Flüchtlingshelfer wünschen sich Koordinierungsstelle
Und es gibt noch eine weitere Parallele: Beide Täter lebten in Sammelunterkünften. Dort übernehmen häufig Ehrenamtliche wichtige soziale Arbeit. So auch beim "Freitagscafé" in der Gemeinschaftsunterkunft Aschaffenburg. Den Täter kannten sie hier nicht, er lebte einige Kilometer entfernt. Das "Freitagscafé" ist kein psychologisches Angebot. Die Ehrenamtlichen bieten einen Treffpunkt, haben ein offenes Ohr für die Probleme der Geflüchteten. Aber: "Wenn jemand enorm psychisch erkrankt ist, wenn er eine Psychose entwickelt hat oder so, dann sind wir natürlich absolut überfordert", sagt Pierre Gruber, einer der Initiatoren.

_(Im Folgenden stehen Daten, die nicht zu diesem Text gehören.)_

theorem migrScalar_present (hq : (s.thread p).qpres ≠ 0) : migrScalar p pc s = .trap s Cause.migrState 3 := by
  rw [migrScalar, if_neg (Bool.eq_false_iff.mp hs), if_pos hq]

variable (hq : (s.thread p).qpres = 0)
include hq

theorem migrScalar_outstanding (ho : (s.thread p).qout ≠ 0) : migrScalar p pc s = .trap s Cause.migrState 4 := by
  rw [migrScalar, if_neg (Bool.eq_false_iff.mp hs), if_neg (not_not_intro hq), if_pos ho]

variable (ho : (s.thread p).qout = 0)
include ho

theorem migrScalar_no_waves (hg : (gangDesc (s.thread p).gang s).1 = 0) :
    migrScalar p pc s = .trap s Cause.migrState 5 := by
  rw [migrScalar, if_neg (Bool.eq_false_iff.mp hs), if_neg (not_not_intro hq), if_neg (not_not_intro ho), if_pos hg]

variable (hg : (gangDesc (s.thread p).gang s).1 ≠ 0)
include hg

theorem migrScalar_bad_record (hr : (s.thread p).mgrec.toNat % 128 ≠ 0) :
    migrScalar p pc s = .trap s Cause.access (s.thread p).mgrec := by
  rw [migrScalar, if_neg (Bool.eq_false_iff.mp hs), if_neg (not_not_intro hq), if_neg (not_not_intro ho), if_neg hg,
    if_pos hr]

/-- Once its record, if one, is written, the thread's stores are performed and it posts. -/
theorem migrScalar_leaves {v : State} (hr : (s.thread p).mgrec.toNat % 128 = 0)
    (hv : if (s.thread p).mgrec = 0 then v = s else StoresAll p (recordWords (s.thread p)) (s.thread p).mgrec s v) :
    migrScalar p pc s =
      sendPost (p.cluster?.getD 0) (leavingPost p pc (settleStores p v)) (settleStores p v) .left := by
  rw [migrScalar, if_neg (Bool.eq_false_iff.mp hs), if_neg (not_not_intro hq), if_neg (not_not_intro ho), if_neg hg,
    if_neg (not_not_intro hr)]
  split at hv
  · next h0 => rw [if_pos h0, hv]; rfl
  · next h0 => rw [if_neg h0, hv]; rfl

end

/-! ### The record (08 Table 08-2) -/

theorem ofN_halves (lo hi : W32) : ofN (lo.toNat + hi.toNat * 2 ^ 32) = (hi ++ lo : Word) := by
  apply BitVec.eq_of_toNat_eq
  have hlo := lo.isLt
  have hhi := hi.isLt
  rw [BitVec.toNat_append, ← Nat.shiftLeft_add_eq_or_of_lt hlo, Nat.shiftLeft_eq, ofN, BitVec.toNat_ofNat]
  omega

theorem map_range_eq_finRange {α : Type} (n : Nat) (f : Nat → α) :
    (List.range n).map f = (List.finRange n).map fun i => f i.val := by
  refine List.ext_getElem (by simp only [List.length_map, List.length_range, List.length_finRange]) fun i h₁ h₂ => ?_
  simp only [List.getElem_map, List.getElem_range, List.getElem_finRange, Fin.val_cast]

theorem recordWords_eq (t : Thread) : recordWords t =
    (List.finRange 8).map (fun i => t.getX ⟨24 + i.val, by omega⟩) ++
    (List.finRange 4).map (fun i => (t.getF ⟨25 + 2 * i.val, by omega⟩ ++ t.getF ⟨24 + 2 * i.val, by omega⟩ : Word)) ++
    [1, 0, 0, 0] := by
  have hx : ∀ i : Fin 8, t.getX (Fin.ofNat 32 (24 + i.val)) = t.getX ⟨24 + i.val, by omega⟩ := fun i =>
    congrArg t.getX (reg_ofNat (24 + i.val) (by omega))
  have hf : ∀ i : Fin 4, ofN ((t.getF (Fin.ofNat 32 (24 + 2 * i.val))).toNat +
      (t.getF (Fin.ofNat 32 (25 + 2 * i.val))).toNat * 2 ^ 32) =
      (t.getF ⟨25 + 2 * i.val, by omega⟩ ++ t.getF ⟨24 + 2 * i.val, by omega⟩ : Word) := fun i => by
    rw [reg_ofNat (24 + 2 * i.val) (by omega), reg_ofNat (25 + 2 * i.val) (by omega), ofN_halves]
  rw [recordWords, map_range_eq_finRange, map_range_eq_finRange]
  simp only [hx, hf]

/-! ### MIGR of a lane (08 R191, R195) -/

theorem addIc_threads (p : Place) (x : Line) (s : State) : (addIc p x s).threads = s.threads := by
  cases p <;> rfl

theorem fetchLine_threads (p : Place) (va : Word) (s : State) : (fetchLine p va s).2.threads = s.threads := by
  unfold fetchLine
  dsimp only
  split
  · rfl
  · have hroute := (memPath_route (s.agent p) (va - ofN (va.toNat % 4)) 4 .exec s).threads
    split
    all_goals (rename_i hr; rw [hr] at hroute)
    · exact hroute
    · exact hroute
    · exact hroute
    · split
      · exact hroute
      · rw [addIc_threads]
        split
        · exact (memPath_sliceLine ..).threads.trans hroute
        · exact ((memPath_settleLine ..).trans (memPath_homeServe ..)).threads.trans hroute
    · exact hroute

/-- A GUARD range that has ended stays so while the target is fetched and what is under way lands. -/
theorem grem_of_fetchLine {p : Place} {pc : Word} {s t : State} {l : BitVec 1024}
    (h : fetchLine p pc s = (.line l, t)) :
    (((forceLoads p t).modThread p (·.landAll)).thread p).grem = (s.thread p).grem := by
  have hfetch : t.threads = s.threads := by
    have e := fetchLine_threads p pc s
    rwa [h] at e
  have hkept : ((forceLoads p t).thread p).kept.grem = (t.thread p).kept.grem :=
    congrArg Thread.grem (settles_forceLoads p t).kept
  rw [State.thread_modThread_self, Thread.landAll_grem, ← State.thread_of_threads hfetch]
  exact hkept

theorem migrLane_waits {cl e sl ln : Nat} {s : State}
    (hg : (gangDesc (s.thread (.lane cl e sl ln)).gang s).2 ≠ 0)
    (hr : (s.thread (.lane cl e sl ln)).mgrec.toNat % 128 = 0) :
    migrLane (.lane cl e sl ln) s =
      .wait (s.modCluster cl fun c => { c with migOrder := c.migOrder + 1 }) (.migrating (s.cluster cl).migOrder) := by
  rw [migrLane, if_neg hg, if_neg (not_not_intro hr)]
  rfl

theorem WaveRuns.waitOf_none {i : Instr} {cl e sl : Nat} {act : List Place} {s pre : State} {p : Place}
    (h : WaveRuns i cl e sl act s pre) (hp : p ∈ (landWave cl e sl s).standing (.wave cl e sl)) :
    waitOf p pre = none := by
  rw [waitOf, h.before, prepLanes_run, (lane_of_mem_standing hp).2]

theorem migr_lane_waits {a : Reg} {cl e sl : Nat} {p : Place} {s pre : State} {u : State} {w : Wait}
    (h : WaveRuns (.migr a) cl e sl [p] s pre) (hp : (landWave cl e sl s).standing (.wave cl e sl) = [p])
    (hw : migrRes p (getX p a pre) pre = .wait u w) :
    exec (.migr a) s = .next (waveIssued (.migr a) cl e sl ((landWave cl e sl s).thread p).pc
      (u.modThread p fun t => { t with run := .wait (.migr a) w })) := by
  refine exec_of_lane_waits (exec_migr a s) h hp ?_
  dsimp only
  rw [h.waitOf_none (hp ▸ List.mem_singleton_self p)]
  exact hw

/-! ### The lane placed (08 R191) -/

theorem mem_insertBy {α : Type} (key : α → Nat) (x y : α) (l : List α) : y ∈ insertBy key x l ↔ y = x ∨ y ∈ l := by
  induction l with
  | nil => simp [insertBy]
  | cons z l ih =>
    rw [insertBy]
    split
    · simp
    · rw [List.mem_cons, ih, List.mem_cons, or_left_comm]

theorem mem_sortBy {α : Type} (key : α → Nat) (y : α) (l : List α) : y ∈ sortBy key l ↔ y ∈ l := by
  suffices ∀ acc, y ∈ l.foldl (fun acc x => insertBy key x acc) acc ↔ y ∈ acc ∨ y ∈ l by simpa [sortBy] using this []
  induction l with
  | nil => simp
  | cons x l ih =>
    intro acc
    rw [List.foldl_cons, ih, mem_insertBy, List.mem_cons, or_assoc, or_left_comm]

/-- A migrating lane of a cluster is a lane, and waits in *migrating*. -/
theorem lane_of_mem_migrants {cl n : Nat} {p : Place} {a : Reg} {s : State} (h : (n, p, a) ∈ migrants cl s) :
    (∃ e sl ln, p = .lane cl e sl ln) ∧ (s.thread p).run = .wait (.migr a) (.migrating n) := by
  obtain ⟨q, hq, hsome⟩ := List.mem_filterMap.mp ((mem_sortBy _ _ _).mp h)
  obtain ⟨e, -, hq⟩ := List.mem_flatMap.mp hq
  obtain ⟨sl, -, hq⟩ := List.mem_flatMap.mp hq
  obtain ⟨ln, rfl⟩ := exists_lane_of_mem_lanes hq
  split at hsome
  · next hrun =>
    cases hsome
    exact ⟨⟨e, sl, ln, rfl⟩, hrun⟩
  · cases hsome

theorem idle_of_idleContext {sh : Share} {s : State} {q : Place} (h : idleContext sh s = some q) :
    (s.thread q).run = .idle := by
  obtain ⟨ck, -, hck⟩ := List.exists_of_findSome?_eq_some h
  split at hck
  · next hidle =>
    cases hck
    exact eq_of_beq (Bool.and_eq_true_iff.mp hidle).2
  · cases hck

theorem laneGone_threads (cl e sl ln : Nat) (s : State) :
    (laneGone (.lane cl e sl ln) s).threads = FMap.del s.threads (Place.lane cl e sl ln).key := by
  unfold laneGone
  dsimp only
  split <;> rfl

theorem thread?_of_laneGone (cl e sl ln : Nat) (s : State) :
    (laneGone (.lane cl e sl ln) s).thread? (.lane cl e sl ln) = none := by
  rw [State.thread?, laneGone_threads, FMap.get?_del_self]

theorem moveSenders_thread? (sel : Parcel → Bool) (f : Place → Place) (s : State) (q : Place) :
    (moveSenders sel f s).thread? q = s.thread? q := rfl

/-- A lane that is placed: its place is empty, and the context has its thread. -/
theorem placeMigrant_places {p q : Place} {a : Reg} {s u : State} {sh : Share} {ws : List Word}
    (hsh : s.shareOf? p = some sh) (hlive : s.live sh = true) (hq : idleContext sh s = some q)
    (hrec : takeRecord p (s.thread p).mgrec s = (.got ws, u)) :
    placeMigrant p a s =
      (moveSenders (fun _ => true) (fun r => if r = p then q else r) (laneGone p (settleStores p u))).setThread q
        (migrantScalar (s.thread p) (u.thread q) ((s.thread p).getX a) ws) := by
  simp only [placeMigrant, hsh, hlive, hq, hrec, Bool.not_true, Bool.false_eq_true, if_false]

theorem exec_migrationPlacement_one {cl n : Nat} {p : Place} {a : Reg} {s : State} (h : migrants cl s = [(n, p, a)]) :
    exec (.migrationPlacement cl) s = .next (placeMigrant p a s) := by
  rw [exec_migrationPlacement, execMigrationPlacement, h]
  rfl

/-! ### The registers of a placed lane (08 Table 08-3) -/

section
variable (t old : Thread) (pc : Word) (ws : List Word) (r : Reg)

theorem getX_migrantScalar_low (h : r.val < 24) : (migrantScalar t old pc ws).getX r = t.getX r := by
  simp [Thread.getX, migrantScalar, h]

theorem getF_migrantScalar_low (h : r.val < 24) : (migrantScalar t old pc ws).getF r = t.getF r := by
  simp [Thread.getF, migrantScalar, h]

theorem getX_migrantScalar_high (h : 24 ≤ r.val) :
    (migrantScalar t old pc ws).getX r = (ws[r.val - 24]?).getD 0 := by
  have h0 : r ≠ 0 := by rintro rfl; exact absurd h (by decide)
  simp [Thread.getX, migrantScalar, h0, Nat.not_lt.mpr h, recWord]

theorem getF_migrantScalar_high (h : 24 ≤ r.val) : (migrantScalar t old pc ws).getF r =
    (((ws[8 + (r.val - 24) / 2]?).getD 0) >>> (32 * (r.val % 2))).setWidth 32 := by
  simp only [Thread.getF, migrantScalar, Fin.getElem_fin, Vector.getElem_ofFn, if_neg (Nat.not_lt.mpr h), recWord]
  apply BitVec.eq_of_toNat_eq
  rw [BitVec.toNat_ofNat, BitVec.toNat_setWidth, BitVec.toNat_ushiftRight, Nat.shiftRight_eq_div_pow]

end

/-! ### The record of a placed lane (08 R193) -/

theorem takeRecord_not_valid {p : Place} {rec : Word} {s u : State} {ws : List Word} (h0 : rec ≠ 0)
    (hr : readRecord p 16 rec [] s = (.got ws, u)) (hv : (ws[12]?).getD 0 ≠ 1) :
    takeRecord p rec s = (.got [], u) := by
  rw [takeRecord, if_neg h0, hr]
  exact if_pos hv

theorem placeMigrant_stays {p : Place} {a : Reg} {s : State} {sh : Share} (hsh : s.shareOf? p = some sh)
    (hq : idleContext sh s = none) : placeMigrant p a s = s := by
  simp [placeMigrant, hsh, hq]

/-! ### The statement -/

/-- Settles O45: MIGR comes to its first failing check, or to its thread's post; a lane's comes to its wait; and the
placement of the one migrating lane is the model's, its registers those of the lane and of the record. -/
theorem migrLeavesForTheGatherer : Obligations.MigrLeavesForTheGatherer := by
  unfold Obligations.MigrLeavesForTheGatherer
  refine ⟨fun p s a h hp => ?scalar, recordWords_eq, fun cl e sl p s pre a s₂ l h hstand => ?lane,
    fun s cl n p a sh q ws u hm hsh hlive hq hrec => ?placed, fun s p rec ws u => takeRecord_not_valid,
    fun s cl n p a sh hm hsh hq => ?stays⟩
  case scalar =>
    have e := migr_comesTo h
    have hengine : ¬ p.engine = .lane := h.issues.context
    refine ⟨fun ho => ?access, fun ho hm => ?mode, fun s₂ c ho hm hf => ?fetch, fun s₂ l ho hm hf hw => ?target,
      fun s₂ l ho hm hf hw => ?saved⟩
    case access => exact (migrRes_misplaced ho ▸ e).traps h rfl
    case mode => exact (migrRes_supervisor ho hm ▸ e).traps h rfl
    all_goals rw [migrRes_target ho hm] at e
    case fetch => exact (withTarget_bad _ hf ▸ e).traps h rfl
    case target => exact (withTarget_no_mgpt _ hf hw ▸ e).traps h rfl
    case saved =>
      rw [withTarget_mgpt _ hf hw] at e
      simp only [if_neg hengine] at e
      refine ⟨fun hb => (migrScalar_bound hb ▸ e).traps h rfl,
        fun hb hq => (migrScalar_present hb hq ▸ e).traps h rfl,
        fun hb hq ho => (migrScalar_outstanding hb hq ho ▸ e).traps h rfl,
        fun hb hq ho hg => (migrScalar_no_waves hb hq ho hg ▸ e).traps h rfl,
        fun hb hq ho hg hr => (migrScalar_bad_record hb hq ho hg hr ▸ e).traps h rfl,
        fun v hb hq ho hg hr hv => ?_⟩
      rw [migrScalar_leaves hb hq ho hg hr hv] at e
      exact ⟨fun hs => (sendPost_split _ hs ▸ e).blocks h rfl,
        fun s₅ hs he => (sendPost_enters _ hs he ▸ e).completesAway h rfl⟩
  case lane =>
    intro pc s₁ halign hcanon hm hf hw s₃ hg hr
    obtain ⟨⟨ln, rfl⟩, -⟩ := lane_of_mem_standing (hstand ▸ List.mem_singleton_self p)
    have hplaced : ¬ Misplaced pc := by simp [Misplaced, halign, hcanon]
    have hwait : migrRes (.lane cl e sl ln) pc pre = _ :=
      (migrRes_target hplaced hm).trans ((withTarget_mgpt _ hf hw).trans ((if_pos rfl).trans (migrLane_waits hg hr)))
    refine ⟨_, migr_lane_waits h hstand hwait, ?_, ?_, ?_, ?_⟩
    · rw [waveIssued_thread, State.thread_modThread_self]
      rfl
    · rw [waveIssued_thread, State.thread_modThread_self]
    · rw [waveIssued_thread, State.thread_modThread_self]
      exact (grem_of_fetchLine hf).trans (by rw [State.thread_modThread_self])
    · rw [waveIssued_migOrder, State.cluster_modThread, State.cluster_modCluster_self]
  case placed =>
    intro old
    obtain ⟨⟨e, sl, ln, rfl⟩, hwait⟩ := lane_of_mem_migrants (hm ▸ List.mem_singleton_self (n, p, a))
    have hkey : (Place.lane cl e sl ln).key ≠ q.key := fun hk => by
      have hidle := idle_of_idleContext hq
      rw [← s.thread_of_key hk, hwait] at hidle
      cases hidle
    refine ⟨_, exec_migrationPlacement_one hm, ?_⟩
    rw [placeMigrant_places hsh hlive hq hrec, State.thread_setThread_self]
    refine ⟨?gone, fun r hr => ⟨getX_migrantScalar_low _ _ _ _ r hr, getF_migrantScalar_low _ _ _ _ r hr⟩,
      fun r hr => ⟨getX_migrantScalar_high _ _ _ _ r hr, getF_migrantScalar_high _ _ _ _ r hr⟩,
      by simp [migrantScalar, Thread.blank, old]⟩
    case gone =>
      rw [State.thread?_setThread_of_ne _ _ _ _ hkey, moveSenders_thread?, thread?_of_laneGone]
  case stays => rw [exec_migrationPlacement_one hm, placeMigrant_stays hsh hq]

Deshalb wünscht sich der Helferkreis eine Koordinationsstelle, wo Ärzte und Behörden zusammenarbeiten. Zumindest in Aschaffenburg gebe es die nicht. Mancherorts in Bayern gibt es sogenannte psychosoziale Zentren – Beratungsstellen für Geflüchtete. Doch das Bayerische Innenministerium sagt: Um diese auszubauen, fehlt Geld.